As  Max S. Power (an analyst who worked on nuclear cleanup issues for two decades ), points out, “...in the 1980s, (U.S.) Congress’ Office of Technology Assessment concluded ‘reprocessing’ which generates additional radioactive waste streams and involves operational risks of its own, does not offer advantages that are sufficient to justify its use for waste management reasons alone.’”

 

According to the Alliance for Nuclear Accountability, “Reprocessing is the fundamental link between a nuclear reactor and a plutonium bomb.”  The Union of Concerned Scientists has noted that “reprocessing would increase the ease of nuclear proliferation.”

 

Reprocessing is also responsible for considerable radioactive land and water pollution; for example from the British and French reprocessing operations at Sellafield and La Hague respectively.

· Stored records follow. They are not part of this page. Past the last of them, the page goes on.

theorem execSincos_cases (s : State) :
    (∃ f, angleFault s = some f ∧ execSincos s = .next (raiseFault f s)) ∨
    (angleFault s = none ∧ execSincos s = .next (complete (writeSincos (sincos s.cfg (angleOf s)) s))) := by
  unfold execSincos
  cases angleFault s with
  | some f => exact .inl ⟨f, rfl, rfl⟩
  | none => exact .inr ⟨rfl, rfl⟩

theorem execXform_cases (s : State) :
    (∃ f, xformFault s = some f ∧ execXform s = .next (raiseFault f s)) ∨
    (xformFault s = none ∧ execXform s = .next (complete (commitXform s))) := by
  unfold execXform
  cases xformFault s with
  | some f => exact .inl ⟨f, rfl, rfl⟩
  | none => exact .inr ⟨rfl, rfl⟩

theorem xformFault_none_iff {s : State} :
    xformFault s = none ↔ s.angle.toNat < 360 ∧
      overflowFault s.cfg (sincos s.cfg (angleOf s)).1 (sincos s.cfg (angleOf s)).2 = none := by
  unfold xformFault
  rcases angleFault_cases s with ⟨h, hf⟩ | ⟨h, hf⟩ <;> rw [hf] <;> simp [h]

/-- No check fails exactly when no vertex has a failed stage. -/
theorem overflowFault_none_iff {c : Config} {sn cs : Int} :
    overflowFault c sn cs = none ↔ ∀ i : Fin 8, failedStage (vertexWork c sn cs (model c i)) = none := by
  simp [overflowFault]

/-- The arithmetic of a vertex satisfies its equations. -/
theorem vertexWork_rule (c : Config) (sn cs : Int) (v : IntVec3) : VertexRule c sn cs v (vertexWork c sn cs v) := by
  constructor <;> simp [vertexWork, rot2, asr, Config.unit]

/-- Only the model's arithmetic satisfies the equations of a vertex. -/
theorem vertexRule_unique {c : Config} {sn cs : Int} {v : IntVec3} {w : VertexWork} (h : VertexRule c sn cs v w) :
    w = vertexWork c sn cs v := by
  obtain ⟨h1, h2, h3, h4, h5, h6, h7, h8, h9, h10, h11⟩ := h
  cases w
  simp only at *
  simp only [vertexWork, rot2, asr, Config.unit, VertexWork.mk.injEq]
  norm_num
  subst_vars
  simp

/-- MODEL written out is the table of the model. -/
theorem modelVertex_eq (c : Config) (i : Fin 8) : modelVertex c.cubeSize i.val = model c i := by
  fin_cases i <;> rfl

/-- No stage fails exactly when each of the five passes. -/
theorem failedStage_none_iff {w : VertexWork} :
    failedStage w = none ↔ ∀ k, 1 ≤ k → k ≤ 5 → stagePasses w k := by
  constructor
  · intro h k h1 h2
    unfold failedStage at h
    split_ifs at h with a b c d e
    simp [fitsS16, fitsS32] at a b c d e
    interval_cases k <;> simp [stagePasses] <;> omega
  · intro h
    have h1 := h 1 (by decide) (by decide)
    have h2 := h 2 (by decide) (by decide)
    have h3 := h 3 (by decide) (by decide)
    have h4 := h 4 (by decide) (by decide)
    have h5 := h 5 (by decide) (by decide)
    simp only [stagePasses] at h1 h2 h3 h4 h5
    simp [failedStage, fitsS16, fitsS32, h1, h2, h3, h4, h5]

/-- The stage that fails first: the stages before it pass and it does not. -/
theorem failedStage_some {w : VertexWork} {stage : Nat} (h : failedStage w = some stage) :
    1 ≤ stage ∧ stage ≤ 5 ∧ (∀ k, 1 ≤ k → k < stage → stagePasses w k) ∧ ¬stagePasses w stage := by
  unfold failedStage at h
  split_ifs at h <;> cases h <;> simp [fitsS16, fitsS32] at * <;>
    refine ⟨fun k h1 h2 => ?_, ?_⟩ <;>
    first
      | (interval_cases k <;> simp only [stagePasses] <;> omega)
      | (simp only [stagePasses]; omega)

/-- An overflow is that of the lowest vertex with a failed stage. -/
theorem overflowFault_some {c : Config} {sn cs : Int} {f : FaultRecord} (h : overflowFault c sn cs = some f) :
    ∃ (i : Fin 8) (stage : Nat), failedStage (vertexWork c sn cs (model c i)) = some stage ∧
      (∀ j < i, failedStage (vertexWork c sn cs (model c j)) = none) ∧
      f = ⟨.arithOverflow, BitVec.ofNat 32 (i.val + 16 * stage)⟩ := by
  obtain ⟨l₁, i, l₂, hl, hi, hb⟩ := List.findSome?_eq_some_iff.1 h
  obtain ⟨stage, hst, rfl⟩ := Option.map_eq_some_iff.1 hi
  refine ⟨i, stage, hst, fun j hj => Option.map_eq_none_iff.1 (hb j ?_), rfl⟩
  have hmem : j ∈ l₁ ++ i :: l₂ := hl ▸ List.mem_finRange j
  have hs : (l₁ ++ i :: l₂).Pairwise (· < ·) := hl ▸ List.pairwise_lt_finRange 8
  rcases List.mem_append.1 hmem with h' | h'
  · exact h'
  · have hle : i ≤ j := by
      rcases List.mem_cons.1 h' with rfl | h'
      · exact le_refl _
      · exact le_of_lt ((List.pairwise_cons.1 (List.pairwise_append.1 hs).2.1).1 j h')
    exact absurd hj (not_lt.2 hle)

/-- What a command that answers a next state can be: RESET, a completion of each kind, or a fault entry. -/
theorem exec_cases {i : Instr} {s t : State} (h : exec i s = .next t) :
    (i = .reset ∧ t = resetBlock s) ∨
    (i = .nop ∧ t = complete s) ∨
    (i = .sincos ∧ angleFault s = none ∧ t = complete (writeSincos (sincos s.cfg (angleOf s)) s)) ∨
    (i = .xform ∧ xformFault s = none ∧ t = complete (commitXform s)) ∨
    (∃ b ps, drawPlan i s = some (b, .ok ps) ∧
      t = complete { s with mem := finishPixels (fbBase b s) s.mem s.held (ps.drop s.drawn), drawn := 0, held := none }) ∨
    (∃ f, t = raiseFault f s ∧
      ((i = .sincos ∧ angleFault s = some f) ∨ (i = .xform ∧ xformFault s = some f) ∨
       ∃ b, drawPlan i s = some (b, .error f))) := by
  have hdraw : ∀ b plan, drawPlan i s = some (b, plan) →
      (∃ b ps, drawPlan i s = some (b, .ok ps) ∧
        t = complete { s with mem := finishPixels (fbBase b s) s.mem s.held (ps.drop s.drawn), drawn := 0, held := none }) ∨
      (∃ f, t = raiseFault f s ∧ ∃ b, drawPlan i s = some (b, .error f)) := by
    intro b plan hp
    rw [exec_of_drawPlan hp] at h
    have ht := (Host.Outcome.next.inj h).symm
    rcases finishDraw_cases b plan s with ⟨f, rfl, hf⟩ | ⟨ps, rfl, hf⟩
    · exact .inr ⟨f, by rw [ht, hf], b, hp⟩
    · exact .inl ⟨b, ps, hp, by rw [ht, hf]⟩
  cases i with
  | nop => exact .inr (.inl ⟨rfl, (Host.Outcome.next.inj h).symm⟩)
  | reset => exact .inl ⟨rfl, (Host.Outcome.next.inj h).symm⟩
  | sincos =>
    rcases execSincos_cases s with ⟨f, hf, he⟩ | ⟨hf, he⟩
    · exact .inr (.inr (.inr (.inr (.inr ⟨f, Host.Outcome.next.inj (h.symm.trans he), .inl ⟨rfl, hf⟩⟩))))
    · exact .inr (.inr (.inl ⟨rfl, hf, Host.Outcome.next.inj (h.symm.trans he)⟩))
  | xform =>
    rcases execXform_cases s with ⟨f, hf, he⟩ | ⟨hf, he⟩
    · exact .inr (.inr (.inr (.inr (.inr ⟨f, Host.Outcome.next.inj (h.symm.trans he), .inr (.inl ⟨rfl, hf⟩)⟩))))
    · exact .inr (.inr (.inr (.inl ⟨rfl, hf, Host.Outcome.next.inj (h.symm.trans he)⟩)))
  | setpix b =>
    rcases hdraw _ _ rfl with h' | ⟨f, hf, hb⟩
    · exact .inr (.inr (.inr (.inr (.inl h'))))
    · exact .inr (.inr (.inr (.inr (.inr ⟨f, hf, .inr (.inr hb)⟩))))
  | line b =>
    rcases hdraw _ _ rfl with h' | ⟨f, hf, hb⟩
    · exact .inr (.inr (.inr (.inr (.inl h'))))
    · exact .inr (.inr (.inr (.inr (.inr ⟨f, hf, .inr (.inr hb)⟩))))
  | edge b e =>
    rcases hdraw _ _ rfl with h' | ⟨f, hf, hb⟩
    · exact .inr (.inr (.inr (.inr (.inl h'))))
    · exact .inr (.inr (.inr (.inr (.inr ⟨f, hf, .inr (.inr hb)⟩))))

/-- XFORM faults with ANGLE_RANGE, or with ARITH_OVERFLOW at a vertex and a stage. -/
theorem xformFault_some {s : State} {f : FaultRecord} (h : xformFault s = some f) :
    (360 ≤ s.angle.toNat ∧ f = ⟨.angleRange, s.angle⟩) ∨
    (∃ i stage, i < 8 ∧ 1 ≤ stage ∧ stage ≤ 5 ∧ f = ⟨.arithOverflow, BitVec.ofNat 32 (i + 16 * stage)⟩) := by
  unfold xformFault at h
  rcases angleFault_cases s with ⟨ha, hf⟩ | ⟨_, hf⟩ <;> rw [hf] at h
  · exact .inl ⟨ha, (Option.some.inj h).symm⟩
  · simp only [overflowFault] at h
    obtain ⟨i, _, hi⟩ := List.exists_of_findSome?_eq_some h
    obtain ⟨stage, hst, rfl⟩ := Option.map_eq_some_iff.1 hi
    refine .inr ⟨i.val, stage, i.isLt, ?_, ?_, rfl⟩ <;>
      (unfold failedStage at hst; split_ifs at hst <;> simp at hst <;> omega)

/-- An idle block has nothing in flight. -/
theorem flight_idle {s : State} (h : s.busy = false) : flight s = none := by unfold flight; rw [h]; rfl

theorem advanceFlight_idle {s : State} (h : s.busy = false) : advanceFlight s = s := by
  unfold advanceFlight; rw [flight_idle h]

/-- What the block's turn can do: idle, run the latched command, or fault on an illegal word. -/
theorem blockTurn_cases {s t : State} (h : blockTurn s = .next t) :
    (s.busy = false ∧ t = s) ∨
    (s.busy = true ∧ ∃ i, decode s.cmd = .ok i ∧ exec i s = .next t) ∨
    (s.busy = true ∧ ∃ e, decode s.cmd = .error e ∧ t = raiseFault ⟨.illegalCmd, s.cmd⟩ s) := by
  unfold blockTurn runLatched at h
  cases hb : s.busy with
  | false =>
    simp only [hb, Bool.false_eq_true, if_false, Host.Outcome.next.injEq] at h
    exact .inl ⟨rfl, h.symm⟩
  | true =>
    rw [hb, if_pos rfl] at h
    cases hd : decode s.cmd with
    | ok i =>
      rw [hd] at h
      exact .inr (.inl ⟨rfl, i, rfl, h⟩)
    | error e =>
      rw [hd] at h
      exact .inr (.inr ⟨rfl, e, rfl, (Host.Outcome.next.inj h).symm⟩)

/-- What a step that answers a next state can be, by the input it takes. -/
theorem step_cases {s t : State} (h : step s = .next t) :
    (s.inputs = [] ∧ blockTurn s = .next t) ∨
    (∃ rest, s.inputs = .blockTurn :: rest ∧ blockTurn (popInput rest s) = .next t) ∨
    (∃ rest off size, s.inputs = .read off size :: rest ∧ accessDefined off size = true ∧
      t = hostRead off (popInput rest s)) ∨
    (∃ rest off size data, s.inputs = .write off size data :: rest ∧ accessDefined off size = true ∧
      t = hostWrite off data (popInput rest s)) ∨
    (∃ rest, s.inputs = .wait :: rest ∧ s.busy = true ∧ blockTurn s = .next t) ∨
    (∃ rest, s.inputs = .wait :: rest ∧ s.busy = false ∧ t = pollDone (popInput rest s)) ∨
    (∃ rest a, s.inputs = .memRead a :: rest ∧ t = foreignRead a (popInput rest s)) ∨
    (∃ rest a v, s.inputs = .memWrite a v :: rest ∧ t = foreignWrite a v (popInput rest s)) ∨
    (∃ rest, s.inputs = .hardwareReset :: rest ∧ t = hardwareReset (popInput rest s)) := by
  unfold step turn at h
  cases hi : s.inputs with
  | nil => rw [hi] at h; exact .inl ⟨rfl, h⟩
  | cons i rest =>
    rw [hi] at h
    cases i with
    | blockTurn => exact .inr (.inl ⟨rest, rfl, h⟩)
    | read off size =>
      simp only [arrive] at h
      split at h
      · exact .inr (.inr (.inl ⟨rest, off, size, rfl, ‹_›, (Host.Outcome.next.inj h).symm⟩))
      · cases h
    | write off size data =>
      simp only [arrive] at h
      split at h
      · exact .inr (.inr (.inr (.inl ⟨rest, off, size, data, rfl, ‹_›, (Host.Outcome.next.inj h).symm⟩)))
      · cases h
    | wait =>
      simp only [arrive] at h
      split at h
      · exact .inr (.inr (.inr (.inr (.inl ⟨rest, rfl, ‹_›, h⟩))))
      · next hb =>
        exact .inr (.inr (.inr (.inr (.inr (.inl ⟨rest, rfl, by simpa using hb, (Host.Outcome.next.inj h).symm⟩)))))
    | memRead a =>
      exact .inr (.inr (.inr (.inr (.inr (.inr (.inl ⟨rest, a, rfl, (Host.Outcome.next.inj h).symm⟩))))))
    | memWrite a v =>
      exact .inr (.inr (.inr (.inr (.inr (.inr (.inr (.inl ⟨rest, a, v, rfl, (Host.Outcome.next.inj h).symm⟩)))))))
    | hardwareReset =>
      exact .inr (.inr (.inr (.inr (.inr (.inr (.inr (.inr ⟨rest, rfl, (Host.Outcome.next.inj h).symm⟩)))))))

/-- A host write is discarded, or accepted by what its offset names. -/
theorem hostWrite_cases (off : Nat) (data : Word) (s : State) :
    (writeDiscarded off data s = true ∧ hostWrite off data s = s) ∨
    (writeDiscarded off data s = false ∧ hostWrite off data s = acceptWrite (regAt off) data s) := by
  unfold hostWrite
  cases writeDiscarded off data s with
  | true => exact .inl ⟨rfl, rfl⟩
  | false => exact .inr ⟨rfl, rfl⟩

/-- What a host write that is not discarded can do. -/
theorem acceptWrite_cases (r : RegName) (data : Word) (s : State) :
    (r = .cmd ∧ data = 0x000000FF#32 ∧ acceptWrite r data s = resetBlock s) ∨
    (r = .cmd ∧ data ≠ 0x000000FF#32 ∧ acceptWrite r data s = { s with cmd := data, busy := true }) ∨
    (r = .angle ∧ acceptWrite r data s = { s with angle := data }) ∨
    (r = .p0x ∧ acceptWrite r data s = { s with p0x := data }) ∨
    (r = .p0y ∧ acceptWrite r data s = { s with p0y := data }) ∨
    (r = .p1x ∧ acceptWrite r data s = { s with p1x := data }) ∨
    (r = .p1y ∧ acceptWrite r data s = { s with p1y := data }) ∨
    (r = .fbbase0 ∧ acceptWrite r data s = { s with fbbase0 := data }) ∨
    (r = .fbbase1 ∧ acceptWrite r data s = { s with fbbase1 := data }) ∨
    acceptWrite r data s = s := by
  cases r
  case cmd =>
    by_cases h : data = 0x000000FF#32
    · exact .inl ⟨rfl, h, if_pos h⟩
    · exact .inr (.inl ⟨rfl, h, if_neg h⟩)
  all_goals simp [acceptWrite]

/-- Each writable register has the one offset of the map (10_state.md R22). -/
theorem regAt_eq_writable {off : Nat} (h4 : off % 4 = 0) :
    (regAt off = .cmd ↔ off = 0x00) ∧ (regAt off = .angle ↔ off = 0x0C) ∧
    (regAt off = .p0x ↔ off = 0x18) ∧ (regAt off = .p0y ↔ off = 0x1C) ∧
    (regAt off = .p1x ↔ off = 0x20) ∧ (regAt off = .p1y ↔ off = 0x24) ∧
    (regAt off = .fbbase0 ↔ off = 0x28) ∧ (regAt off = .fbbase1 ↔ off = 0x2C) := by
  have hoff : ∀ r n, r ≠ .reserved → n < 64 → (∀ k < 64, (regMap.getD k .reserved = r ↔ k = n)) →
      (regAt off = r ↔ off = 4 * n) := by
    intro r n hr hn hk
    by_cases h : off / 4 < 64
    · rw [regAt, hk (off / 4) h]
      omega
    · have h1 : regAt off = .reserved := by
        rw [regAt, List.getD_eq_default]
        have hl : regMap.length = 64 := by decide
        omega
      rw [h1]
      constructor
      · intro h'; exact absurd h'.symm hr
      · intro h'; omega
  exact ⟨hoff _ 0 (by decide) (by decide) (by decide), hoff _ 3 (by decide) (by decide) (by decide),
    hoff _ 6 (by decide) (by decide) (by decide), hoff _ 7 (by decide) (by decide) (by decide),
    hoff _ 8 (by decide) (by decide) (by decide), hoff _ 9 (by decide) (by decide) (by decide),
    hoff _ 10 (by decide) (by decide) (by decide), hoff _ 11 (by decide) (by decide) (by decide)⟩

Originating from Sellafield sources, the Irish sea merits the dubious distinction of being called the most radioactive body of water in the world. The Alliance for Nuclear Accountability says that “France's reprocessing plant at La Hague routinely discharges into the English Channel so-called low-level liquid radioactive waste which has contaminated seas as far away as the Arctic Circle.”

 

Given these proliferation and environmental concerns, I hope that the Presidents’s Blue Ribbon Commission eliminates nuclear waste reprocessing from any serious consideration.  

 

Most importantly, the Commission should recommend that further production of nuclear waste itself be curtailed by the phase-out of nuclear energy, in favour of the many available truly innovative renewable green energy and conservation measures.